* [Task details]: Beginning with the first line below, please restate each line exactly, down to and including the line containing "sealOut := bit".

[Dataset entries]
/-- The descriptor held in 32 words. -/
def descOf (ws : List Nat) : Desc :=
  let w := nth ws
  { base := w 0 + (bits (w 1) 0 20) <<< 32, tensorId := w 2, format := bits (w 3) 28 4, cls := bits (w 3) 26 2
    rowDims := bits (w 3) 24 2, oobMask := bits (w 3) 20 4, allowAlias := bit (w 3) 19, haloWrite := bit (w 3) 18
    sealOut := bit (w 3) 17, sealCheck := bit (w 3) 16, transpose := bit (w 3) 15
    rowLen := w 4, gCol0 := w 5, gRow0 := w 6
    haloRHi := bits (w 7) 24 8, haloRLo := bits (w 7) 16 8, haloCHi := bits (w 7) 8 8, haloCLo := bits (w 7) 0 8
    winNx := bits (w 8) 26 6, winDilX := bits (w 8) 22 4, winDimX := bits (w 8) 20 2
    winNy := bits (w 8) 14 6, winDilY := bits (w 8) 10 4, winDimY := bits (w 8) 8 2
    sealAddr := w 9 + (bits (w 10) 0 20) <<< 32
    dims := (List.range 4).map (dimOf ws) }

/-- Record of dimension `k`. -/
def Desc.dim (d : Desc) (k : Nat) : DimRec := d.dims.getD k ⟨1, 1, 0, 0, 1⟩
/-- Extent of dimension `k`. -/
def Desc.ext (d : Desc) (k : Nat) : Nat := (d.dim k).extent

/-- Row dimensions of the view, fastest first; `tr`: the view is transposed (10 R240). -/
def Desc.viewRows (d : Desc) (tr : Bool) : List Nat :=
  let ks := (List.range d.rowDims).map (· + 1)
  if tr then 0 :: ks.drop 1 else ks

/-- Column dimension of the view. -/
def Desc.viewCol (tr : Bool) : Nat := if tr then 1 else 0

/-- Local column count (10 R240). -/
def Desc.cLocal (d : Desc) (tr : Bool) : Nat :=
  d.ext (Desc.viewCol tr) * Nat.max 1 d.winNx * Nat.max 1 d.winNy

/-- Local row count (10 R240). -/
def Desc.rLocal (d : Desc) (tr : Bool) : Nat := ((d.viewRows tr).map d.ext).foldl (· * ·) 1

/-- Logical row length (10 R240). -/
def Desc.rowLength (d : Desc) (tr : Bool) : Nat := if d.rowLen = 0 then d.cLocal tr else d.rowLen

/-- Product of the bounds of the row dimensions: B of 10 R249. -/
def Desc.gatherBound (d : Desc) : Nat :=
  ((List.range d.rowDims).map fun k => (d.dim (k + 1)).bound).foldl (· * ·) 1

/-- View coordinates x0 to x3 of local row ρ and column j (10 R240, R241). -/
def Desc.coords (d : Desc) (tr : Bool) (rho j : Nat) : List Nat :=
  let split (ks : List Nat) : List (Nat × Nat) :=
    (ks.foldl (fun (acc : List (Nat × Nat) × Nat) k =>
      let e := Nat.max 1 (d.ext k)
      (acc.1 ++ [(k, acc.2 % e)], acc.2 / e)) ([], rho)).1
  let col := if tr then j else j % Nat.max 1 (d.ext 0)
  let xs := (Desc.viewCol tr, col) :: split (d.viewRows tr)
  (List.range 4).map fun k => match xs.find? (fun p => p.1 = k) with | some p => p.2 | none => 0

/-- The bit address of view element (ρ, j) inside memory, and whether no coordinate was clamped (10 R241,
R246, R249). `g`: the gathered row, when rows are gathered. -/
def Desc.elem (d : Desc) (tr : Bool) (g : Option Int) (rho j : Nat) : Int × Bool :=
  let xs := d.coords tr rho j
  let e0 := Nat.max 1 (d.ext 0)
  let tx := if tr then 0 else j / e0 % Nat.max 1 d.winNx
  let ty := if tr then 0 else j / (e0 * Nat.max 1 d.winNx)
  let phys (k : Nat) : Int :=
    let r := d.dim k
    r.origin + r.step * nth xs k + (((if d.winNx != 0 && k = d.winDimX then tx * d.winDilX else 0 : Nat)) : Int)
      + (((if d.winNy != 0 && k = d.winDimY then ty * d.winDilY else 0 : Nat)) : Int)
  let clamp (k : Nat) (p : Int) : Int :=
    let hi : Int := (d.dim k).bound - 1
    if p < 0 then 0 else if p > hi then hi else p
  let q0 := clamp 0 (phys 0)
  let ok0 : Bool := q0 = phys 0
  let rows : List (Nat × Int) × Bool := match g with
    | some g =>
      let b : Int := d.gatherBound
      let g' := if g < 0 then 0 else if g ≥ b then b - 1 else g
      let b1 : Int := (d.dim 1).bound
      let b2 : Int := (d.dim 2).bound
      (((List.range d.rowDims).map fun k =>
        (k + 1, if k = 0 then g' % b1 else if k = 1 then g' / b1 % b2 else g' / (b1 * b2))), g' = g)
    | none =>
      ((List.range d.rowDims).map fun k => (k + 1, clamp (k + 1) (phys (k + 1))),
       (List.range d.rowDims).all fun k => clamp (k + 1) (phys (k + 1)) = phys (k + 1))
  let byteOff := rows.1.foldl (fun acc kq => acc + (d.dim kq.1).stride * kq.2) (d.base : Int)
  (byteOff * 8 + (d.dim 0).stride * q0 * fmtBits d.format, ok0 && rows.2)

/-- The gather index of a row was clamped (10 R249). -/
def Desc.gatherClamped (d : Desc) (g : Int) : Bool := decide (g < 0) || decide (g ≥ d.gatherBound)

/-! ### Validation (10 R244, R250-R252, R261) -/

/-- How a command uses a descriptor: loaded, stored, gathered, an element-tensor slot of a program, an operand
of a product, its command's transposing mode, an index tensor. -/
structure DescRole where
  load : Bool := false
  store : Bool := false
  gather : Bool := false
  element : Bool := false
  product : Bool := false
  modeTrans : Bool := false
  tensor : Bool := true
  deriving DecidableEq, Repr

/-- Reserved fields and unused records are zero; the format may stand in a tile (reason 0x01). -/
def descReserved (ws : List Nat) (d : Desc) : Bool :=
  bits (nth ws 1) 20 12 = 0 && bits (nth ws 3) 0 15 = 0 && bits (nth ws 8) 0 8 = 0 &&
  bits (nth ws 10) 20 12 = 0 && nth ws 11 = 0 &&
  ((List.range 4).all fun k =>
    if k ≤ d.rowDims then bits (nth ws (16 + 5 * k)) 24 4 = 0
    else (List.range 5).all fun n => nth ws (12 + 5 * k + n) = 0) &&
  d.format != 13 && d.format != 14

/-- Extents, bounds and steps in use are non-zero (reason 0x02). -/
def descDims (d : Desc) : Bool :=
  decide (1 ≤ d.rowDims) && ((List.range (d.rowDims + 1)).all fun k =>
    (d.dim k).extent != 0 && (d.dim k).bound != 0 && (d.dim k).step != 0)

/-- The least and the greatest clamped coordinate of dimension k. -/
def Desc.coordRange (d : Desc) (gather : Bool) (k : Nat) : Int × Int :=
  let r := d.dim k
  let hi : Int := r.bound - 1
  if gather && decide (k ≥ 1) then (0, hi) else
  let tap (n dil dm : Nat) : Int := if n != 0 && dm = k then (((n - 1) * dil : Nat) : Int) else 0
  let a := r.origin
  let b := r.origin + r.step * (r.extent - 1 : Nat) + tap d.winNx d.winDilX d.winDimX + tap d.winNy d.winDilY d.winDimY
  let cl (p : Int) : Int := if p < 0 then 0 else if p > hi then hi else p
  (cl a, cl b)

/-- The lowest and highest bit address of the view. -/
def Desc.addrRange (d : Desc) (gather : Bool) : Int × Int :=
  (List.range (d.rowDims + 1)).foldl (fun (acc : Int × Int) k =>
    let s := (d.dim k).stride * (if k = 0 then (fmtBits d.format : Int) else 8)
    let (a, b) := d.coordRange gather k
    let lo := if s * a ≤ s * b then s * a else s * b
    let hi := if s * a ≤ s * b then s * b else s * a
    (acc.1 + lo, acc.2 + hi)) ((d.base * 8 : Nat), (d.base * 8 : Nat))

/-- Addresses lie in 0 to 2^52 − 1 (reason 0x03). -/
def descRange (d : Desc) (gather : Bool) : Bool :=
  let (lo, hi) := d.addrRange gather
  decide (0 ≤ lo) && decide (hi + fmtBits d.format ≤ 2 ^ 55)

/-- Packed formats and alignment (reason 0x04). -/
def descAlign (d : Desc) : Bool :=
  let b := fmtBits d.format
  if b < 8 then (d.dim 0).stride = 1
  else if b = 8 then true
  else
    let n := b / 8
    d.base % n = 0 && ((List.range d.rowDims).all fun k => (d.dim (k + 1)).stride % (n : Int) = 0)

/-- Window fields (reason 0x05). -/
def descWindow (d : Desc) (r : DescRole) : Bool :=
  if d.winNx = 0 then d.winNy = 0 else
  !r.store && decide (1 ≤ d.winDimX) && decide (d.winDimX ≤ d.rowDims) && d.winDilX != 0 &&
  (d.winNy = 0 || (decide (1 ≤ d.winDimY) && decide (d.winDimY ≤ d.rowDims) && d.winDilY != 0 &&
    d.winDimX != d.winDimY))

/-- Transposition (reason 0x06). -/
def descTrans (d : Desc) (r : DescRole) : Bool :=
  !(r.product && d.transpose) &&
  (!(d.transpose || r.modeTrans) || (!r.store && d.winNx = 0 && !r.gather && d.format != 11))

/-- Halo widths (reason 0x07). -/
def descHalo (d : Desc) : Bool :=
  decide (d.haloCLo + d.haloCHi ≤ d.ext 0) && decide (d.haloRLo + d.haloRHi ≤ d.ext d.rowDims)

/-- Logical columns (reason 0x08). -/
def descCols (d : Desc) (tr : Bool) : Bool :=
  d.gCol0 % 32 = 0 && (d.rowLen = 0 || decide (d.gCol0 + d.cLocal tr ≤ d.rowLen))

/-- Seal fields (reason 0x0A). Only a tensor whose rows move can carry or check a seal: an export has no canonical row checks
(10 R255; log 57). -/
def descSeal (d : Desc) (r : DescRole) : Bool :=
  (!d.sealOut || (r.store && r.tensor)) && (!d.sealCheck || (r.load && r.tensor)) &&
  (!(d.sealOut || d.sealCheck) ||
    (!d.allowAlias && !d.transpose && !r.modeTrans && d.winNx = 0 && !r.gather && d.sealAddr % 64 = 0))

/-- The first failing check 0x01 to 0x0A of R261, in its order. -/
def descFault (ws : List Nat) (d : Desc) (r : DescRole) : Option Nat :=
  let tr := d.transpose || r.modeTrans
  if !descReserved ws d then some 0x01
  else if !descDims d then some 0x02
  else if !descRange d r.gather then some 0x03
  else if !descAlign d then some 0x04
  else if !descWindow d r then some 0x05
  else if !descTrans d r then some 0x06
  else if !descHalo d then some 0x07
  else if !descCols d tr then some 0x08
  else if d.oobMask != 0 && !(r.element && r.load) then some 0x09
  else if !descSeal d r then some 0x0A
  else none

/-- Insert by byte stride, ties keeping the lower dimension first. -/
def insertStride (x : Nat × Nat) : List (Nat × Nat) → List (Nat × Nat)
  | [] => [x]
  | y :: ys => if x.1 < y.1 then x :: y :: ys else y :: insertStride x ys

/-- The alias test of R244 on bit strides. -/
def aliasFree (d : Desc) : Bool :=
  let ds := (List.range (d.rowDims + 1)).filter (fun k => decide (d.ext k > 1))
  let ss := ds.map fun k =>
    ((d.dim k).stride.natAbs * (if k = 0 then fmtBits d.format else 8), (d.dim k).bound)
  let sorted := ss.foldl (fun acc x => insertStride x acc) []
  ss.all (fun x => x.1 != 0) &&
    (sorted.zip (sorted.drop 1)).all (fun p => decide (p.1.2 * p.1.1 ≤ p.2.1))

/-! ### Lines and bits -/

/-- The number of 128-byte line of a bit address. -/
def lineOfBit (b : Int) : Nat := (b / 1024).toNat

/-- Drop a value equal to the one before it. -/
def squeeze : List Nat → List Nat
  | [] => []
  | [x] => [x]
  | x :: y :: r => if x = y then squeeze (y :: r) else x :: squeeze (y :: r)

/-- The lines that an element of `w` bits at bit address `b` touches. -/
def elemLines (w : Nat) (b : Int) : List Nat :=
  let l := lineOfBit b
  let h := lineOfBit (b + w - 1)
  if l = h then [l] else [l, h]

/-- The lines read for columns c0 to c0 + n − 1 of view row ρ, clamped into the shape (10 R246, R253). -/
def rowLines (d : Desc) (tr : Bool) (g : Option Int) (rho c0 n : Nat) : List Nat :=
  let last := d.cLocal tr - 1
  squeeze ((List.range (Nat.min n (d.cLocal tr - c0))).flatMap fun k =>
    elemLines (fmtBits d.format) (d.elem tr g rho (Nat.min (c0 + k) last)).1)

/-- What has been read: a line, zero where none is held. -/
def bufLine (buf : Sparse RdLine) (l : Nat) : RdLine := sget ⟨0, 0, 0, false⟩ buf l

/-- The `w` bits at bit address `b`, and whether a line they come from is poisoned. -/
def bufBits (buf : Sparse RdLine) (w : Nat) (b : Int) : Nat × Bool :=
  let l := lineOfBit b
  let x := bufLine buf l
  let off := (b % 1024).toNat
  if off + w ≤ 1024 then (bits x.data.toNat off w, x.poison)
  else
    let y := bufLine buf (l + 1)
    (bits (x.data.toNat + y.data.toNat <<< 1024) off w, x.poison || y.poison)

/-- The codes, OOB bits and poison of view row ρ, columns c0 to c0 + n − 1 (10 R246, R247, R257). A row outside
the shape reads the last row, a column outside it the last column. -/
def readRow (buf : Sparse RdLine) (d : Desc) (tr : Bool) (g : Option Int) (rho c0 n : Nat) :
    List Nat × List Bool × Bool :=
  let lastC := d.cLocal tr - 1
  let lastR := d.rLocal tr - 1
  let es := (List.range n).map fun k =>
    let j := c0 + k
    let e := d.elem tr g (Nat.min rho lastR) (Nat.min j lastC)
    let v := bufBits buf (fmtBits d.format) e.1
    (v.1, e.2 && decide (rho ≤ lastR) && decide (j ≤ lastC), v.2)
  (es.map (·.1), es.map (·.2.1), es.any (·.2.2))

/-- Element (ρ, j) is a halo element (10 R254). -/
def Desc.isHalo (d : Desc) (rho j : Nat) : Bool :=
  let xs := d.coords false rho j
  let x0 := nth xs 0
  let xr := nth xs d.rowDims
  decide (x0 < d.haloCLo) || decide (x0 + d.haloCHi ≥ d.ext 0) ||
  decide (xr < d.haloRLo) || decide (xr + d.haloRHi ≥ d.ext d.rowDims)

/-- Bytes of one line being formed: data and enables. -/
structure LineAcc where
  data : Nat := 0
  ben : Nat := 0
  deriving DecidableEq, Repr

/-- Replace `w` bits at offset `off`. -/
def putBits (x off w v : Nat) : Nat := x - (bits x off w) <<< off + (v % 2 ^ w) <<< off

/-- Put an element's bits into the lines being formed; a line is kept in the order it is first touched. -/
def putElem (ls : List (Nat × LineAcc)) (b : Int) (w v : Nat) : List (Nat × LineAcc) :=
  let put (ls : List (Nat × LineAcc)) (l off w v : Nat) : List (Nat × LineAcc) :=
    if ls.any (fun p => p.1 = l) then
      ls.map fun p => if p.1 = l then (l, { p.2 with data := putBits p.2.data off w v }) else p
    else ls ++ [(l, { data := (v % 2 ^ w) <<< off })]
  let l := lineOfBit b
  let off := (b % 1024).toNat
  if off + w ≤ 1024 then put ls l off w v
  else
    let n := 1024 - off
    put (put ls l off n v) (l + 1) 0 (w - n) (v >>> n)

/-- Enable the bytes lo to hi (byte addresses) of the lines being formed. -/
def enableBytes (ls : List (Nat × LineAcc)) (lo n : Nat) : List (Nat × LineAcc) :=
  (List.range n).foldl (fun ls k =>
    let a := lo + k
    let l := a / 128
    let m := 1 <<< (a % 128)
    if ls.any (fun p => p.1 = l) then
      ls.map fun p => if p.1 = l then (l, { p.2 with ben := p.2.ben ||| m }) else p
    else ls ++ [(l, { ben := m })]) ls

/-- The bytes a stored element enables: its own, or for FP6 its whole 24-bit group (10 R254, R248): first byte
and count. `q0` is the element's coordinate in its run. -/
def storeBytes (w : Nat) (b : Int) (q0 : Nat) : Nat × Nat :=
  if w = 6 then (((b - (6 * (q0 % 4) : Nat)) / 8).toNat, 3) else ((b / 8).toNat, cdiv w 8)

/-- Coordinate of store column j in its run (10 R241). -/
def Desc.runCoord (d : Desc) (j : Nat) : Nat := ((d.dim 0).origin + (d.dim 0).step * j).toNat

/-- The lines written for columns c0 to c0 + n − 1 of row ρ holding `codes`, and the elements dropped because
their coordinate lies outside the bounds (10 R248, R254). -/
def storeRow (d : Desc) (rho c0 : Nat) (codes : List Nat) : List (Nat × LineAcc) × Nat :=
  let n := Nat.min codes.length (d.cLocal false - c0)
  let w := fmtBits d.format
  let es := (List.range n).map fun k => (d.elem false none rho (c0 + k), (nth codes k, c0 + k), d.haloWrite || !d.isHalo rho (c0 + k))
  let drops := (es.filter (fun e => !e.1.2)).length
  let es := es.filter (fun e => e.1.2)
  let es := if w < 8 then es else es.filter (·.2.2)
  let ls := es.foldl (fun ls e => putElem ls e.1.1 w e.2.1.1) []
  let ls := es.foldl (fun ls e => if e.2.2 then
    let (a, k) := storeBytes w e.1.1 (d.runCoord e.2.1.2)
    enableBytes ls a k else ls) ls
  (ls.filter (fun p => p.2.ben != 0), drops)

end Sys2Proof.Machine
end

* [Written solution]:
/-- The descriptor held in 32 words. -/
def descOf (ws : List Nat) : Desc :=
  let w := nth ws
  { base := w 0 + (bits (w 1) 0 20) <<< 32, tensorId := w 2, format := bits (w 3) 28 4, cls := bits (w 3) 26 2
    rowDims := bits (w 3) 24 2, oobMask := bits (w 3) 20 4, allowAlias := bit (w 3) 19, haloWrite := bit (w 3) 18
    sealOut := bit (w 3) 17, sealCheck := bit (w 3) 16, transpose := bit (w 3) 15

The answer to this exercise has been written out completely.